I went with Gina to pick up Ian today from school which was wonderful. I spent a lot of the day with her – just hanging out like we used to.
I am not sure what my new normal will be or even how to get there. Some days I feel like normal is right around the corner, so close I could grab on to it and never let go. But the closer I get to it, the further it seems to slip.
Other days I feel like no matter how hard I look, normal is nowhere in my line of sight.
It is funny – I used to long not to be normal, to be someone who left something here on this earth – a trail of dust or something. Now, I pray to be normal – someone with nothing special – just live a normal life, with my normal family, in my normal house…just normal.
I know this isn’t going to happen, but I do wonder what it would be like…to be normal.
Maybe normal is overrated?
I get radiation on my brain tomorrow – talk about not normal!
To be completely honest – I am scared of this – very scared. No one says there should be bad side effects, but come on – this is my brain we are talking about here.

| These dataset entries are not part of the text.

/-- Rows of Table 12-1 in area 0x20. -/
def Dict.rows_20_12_1 : List Row := [
  ⟨0x2000, 2, 0, 1, 1, .u8, .const, false, .num 9, [], .none⟩,  -- mac.count
  ⟨0x2000, 2, 1, 1, 1, .bool, .rw, true, .num 1, [(0, 1)], .block true⟩,  -- mac.MAC_EN
  ⟨0x2000, 2, 2, 1, 1, .u8, .rw, true, .num 0, [(0, 1)], .block true⟩,  -- mac.INTERFACE
  ⟨0x2000, 2, 3, 1, 1, .u8, .rw, true, .num 0, [(0, 31)], .block true⟩,  -- mac.PHY_ADDR
  ⟨0x2000, 2, 4, 1, 1, .u64, .ro, false, .num 0, [], .none⟩,  -- mac.MAC_ADDR
  ⟨0x2000, 2, 5, 1, 1, .u8, .ro, false, .num 0, [], .none⟩,  -- mac.LINK_STATE
  ⟨0x2000, 2, 6, 1, 1, .s16, .rw, true, .num 0, [(0, 2000)], .later⟩,  -- mac.PHY_LAT_RX
  ⟨0x2000, 2, 7, 1, 1, .s16, .rw, true, .num 0, [(-2000, 0)], .later⟩,  -- mac.PHY_LAT_TX
  ⟨0x2000, 2, 8, 1, 1, .u32, .ro, false, .num 0, [], .none⟩,  -- mac.LINK_CHANGES
  ⟨0x2000, 2, 9, 1, 1, .time, .ro, false, .num 0, [], .none⟩]  -- mac.LINK_SINCE

/-- Rows of Table 12-3 in area 0x20. -/
def Dict.rows_20_12_3 : List Row := [
  ⟨0x2020, 1, 0, 1, 1, .u8, .const, false, .num 3, [], .none⟩,  -- svc.count
  ⟨0x2020, 1, 1, 1, 1, .u16, .rw, true, .num 4042, [(1, 4094)], .block true⟩,  -- svc.SVC_VID
  ⟨0x2020, 1, 2, 1, 1, .u8, .rw, true, .num 6, [(0, 7)], .block true⟩,  -- svc.SVC_PCP
  ⟨0x2020, 1, 3, 1, 1, .bool, .ro, false, .num 1, [], .none⟩]  -- svc.SVC_ACTIVE

/-- Rows of Table 12-4 in area 0x20. -/
def Dict.rows_20_12_4 : List Row := [
  ⟨0x2060, 8, 0, 1, 1, .u8, .const, false, .num 12, [], .none⟩,  -- mon.count
  ⟨0x2060, 8, 1, 1, 1, .bool, .rws, true, .num 0, [(0, 1)], .commit⟩,  -- mon.MON_EN
  ⟨0x2060, 8, 2, 1, 1, .u8, .rws, true, .num 0, [(0, 2)], .commit⟩,  -- mon.MON_PORT
  ⟨0x2060, 8, 3, 1, 1, .u32, .rws, true, .num 0, [], .commit⟩,  -- mon.MON_DEST_ADDR
  ⟨0x2060, 8, 4, 1, 1, .u16, .rws, true, .num 5004, [(1, 65535)], .commit⟩,  -- mon.MON_DEST_PORT
  ⟨0x2060, 8, 5, 1, 1, .u8, .rws, true, .num 97, [(96, 127)], .commit⟩,  -- mon.MON_PAYLOAD_TYPE
  ⟨0x2060, 8, 6, 1, 1, .u8, .rws, true, .num 2, [(1, 16)], .commit⟩,  -- mon.MON_CHANNELS
  ⟨0x2060, 8, 7, 1, 1, .u8, .rws, true, .num 1, [(0, 3)], .commit⟩,  -- mon.MON_PTIME
  ⟨0x2060, 8, 8, 1, 1, .u32, .rws, true, .num 0, [], .commit⟩,  -- mon.MON_RTP_OFFSET
  ⟨0x2060, 8, 9, 1, 1, .u32, .rws, true, .num 0, [], .commit⟩,  -- mon.MON_SSRC
  ⟨0x2060, 8, 10, 1, 1, .blob, .rws, true, .bytes [], [(0, 64)], .commit⟩,  -- mon.MON_MAP
  ⟨0x2060, 8, 11, 1, 1, .u32, .ro, false, .num 0, [], .none⟩,  -- mon.MON_PACKETS
  ⟨0x2060, 8, 12, 1, 1, .u32, .ro, false, .num 0, [], .none⟩]  -- mon.MON_DROPS

/-- Rows of Table 12-5 in area 0x20. -/
def Dict.rows_20_12_5 : List Row := [
  ⟨0x2040, 1, 0, 1, 1, .u8, .const, false, .num 6, [], .none⟩,  -- mc.count
  ⟨0x2040, 1, 1, 1, 1, .u16, .ro, false, .num 0, [], .none⟩,  -- mc.EXACT_USED
  ⟨0x2040, 1, 2, 1, 1, .u16, .ro, false, .num 0, [], .none⟩,  -- mc.HASH_BINS_USED
  ⟨0x2040, 1, 3, 1, 1, .u16, .ro, false, .num 0, [], .none⟩,  -- mc.GROUPS
  ⟨0x2040, 1, 4, 1, 1, .u32, .ro, false, .num 0, [], .none⟩,  -- mc.HASH_REJECTS
  ⟨0x2040, 1, 5, 1, 1, .u8, .ro, false, .num 3, [], .none⟩,  -- mc.IGMP_MODE_N0
  ⟨0x2040, 1, 6, 1, 1, .u8, .ro, false, .num 3, [], .none⟩]  -- mc.IGMP_MODE_N1

/-- Rows of Table 12-7 in area 0x20. -/
def Dict.rows_20_12_7 : List Row := [
  ⟨0x2010, 1, 0, 1, 1, .u8, .const, false, .num 16, [], .none⟩,  -- ip.count
  ⟨0x2010, 1, 1, 2, 1, .u8, .rw, true, .num 1, [(0, 2)], .block true⟩,  -- ip.IP_MODE_N
  ⟨0x2010, 1, 3, 2, 1, .u32, .rw, true, .num 0, [], .block true⟩,  -- ip.STATIC_ADDR_N
  ⟨0x2010, 1, 5, 2, 1, .u8, .rw, true, .num 24, [(1, 30)], .block true⟩,  -- ip.STATIC_PREFIX_N
  ⟨0x2010, 1, 7, 2, 1, .u32, .rw, true, .num 0, [], .block true⟩,  -- ip.GATEWAY_N
  ⟨0x2010, 1, 9, 2, 1, .u32, .ro, false, .num 0, [], .none⟩,  -- ip.ADDR_NOW_N
  ⟨0x2010, 1, 11, 2, 1, .u8, .ro, false, .num 0, [], .none⟩,  -- ip.PREFIX_NOW_N
  ⟨0x2010, 1, 13, 2, 1, .u8, .ro, false, .num 0, [], .none⟩,  -- ip.ADDR_SOURCE_N
  ⟨0x2010, 1, 15, 1, 1, .u16, .rw, true, .num 10, [(2, 300)], .block true⟩,  -- ip.DHCP_FALLBACK
  ⟨0x2010, 1, 16, 1, 1, .u32, .ro, false, .num 0, [], .none⟩]  -- ip.ADDR_CONFLICTS

/-- Rows of Table 12-8 in area 0x20. -/
def Dict.rows_20_12_8 : List Row := [
  ⟨0x2030, 2, 0, 1, 1, .u8, .const, false, .num 15, [], .none⟩,  -- net.count
  ⟨0x2030, 2, 1, 1, 1, .u32, .ro, false, .num 0, [], .none⟩,  -- net.RX_FRAMES
  ⟨0x2030, 2, 2, 1, 1, .u32, .ro, false, .num 0, [], .none⟩,  -- net.RX_FCS_ERR
  ⟨0x2030, 2, 3, 1, 1, .u32, .ro, false, .num 0, [], .none⟩,  -- net.RX_RUNT
  ⟨0x2030, 2, 4, 1, 1, .u32, .ro, false, .num 0, [], .none⟩,  -- net.RX_OVERSIZE
  ⟨0x2030, 2, 5, 1, 1, .u32, .ro, false, .num 0, [], .none⟩,  -- net.RX_CONTROL
  ⟨0x2030, 2, 6, 1, 1, .u32, .ro, false, .num 0, [], .none⟩,  -- net.RX_VLAN_DROP
  ⟨0x2030, 2, 7, 1, 1, .u32, .ro, false, .num 0, [], .none⟩,  -- net.RX_FILTERED
  ⟨0x2030, 2, 8, 1, 1, .u32, .ro, false, .num 0, [], .none⟩,  -- net.RX_NOBUF
  ⟨0x2030, 2, 9, 1, 1, .u32, .ro, false, .num 0, [], .none⟩,  -- net.RX_NOBUF_TRUNC
  ⟨0x2030, 2, 10, 1, 1, .u32, .ro, false, .num 0, [], .none⟩,  -- net.RX_FRAGMENTS
  ⟨0x2030, 2, 11, 1, 1, .u32, .ro, false, .num 0, [], .none⟩,  -- net.RX_PTP_EVENT
  ⟨0x2030, 2, 12, 1, 1, .u32, .ro, false, .num 0, [], .none⟩,  -- net.TX_FRAMES
  ⟨0x2030, 2, 13, 1, 1, .u32, .ro, false, .num 0, [], .none⟩,  -- net.TX_PTP_EVENT
  ⟨0x2030, 2, 14, 1, 1, .u32, .ro, false, .num 0, [], .none⟩,  -- net.TX_BYTES
  ⟨0x2030, 2, 15, 1, 1, .bool, .wo, false, .num 0, [(0, 1)], .acc⟩]  -- net.NET_CLEAR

I will be mostly put out because I have to wear this mesh mask that pretty much locks my head to the table so I can’t move. While making the, I starting getting a little antsy and freaked out – started thinking about Silence of the Lambs (NO idea why) and being as I was on the table for only ½ the time I will be on it tomorrow, the doctor said he will give me a little liquid cocktail to make it all easier – hey, I am all for all easier these days – I am done trying to prove I can do this on my own or without help.
I will touch base with y’all after radiation and let you know how it all goes.
Please pray it all goes smoothly and really is a “normal” procedure.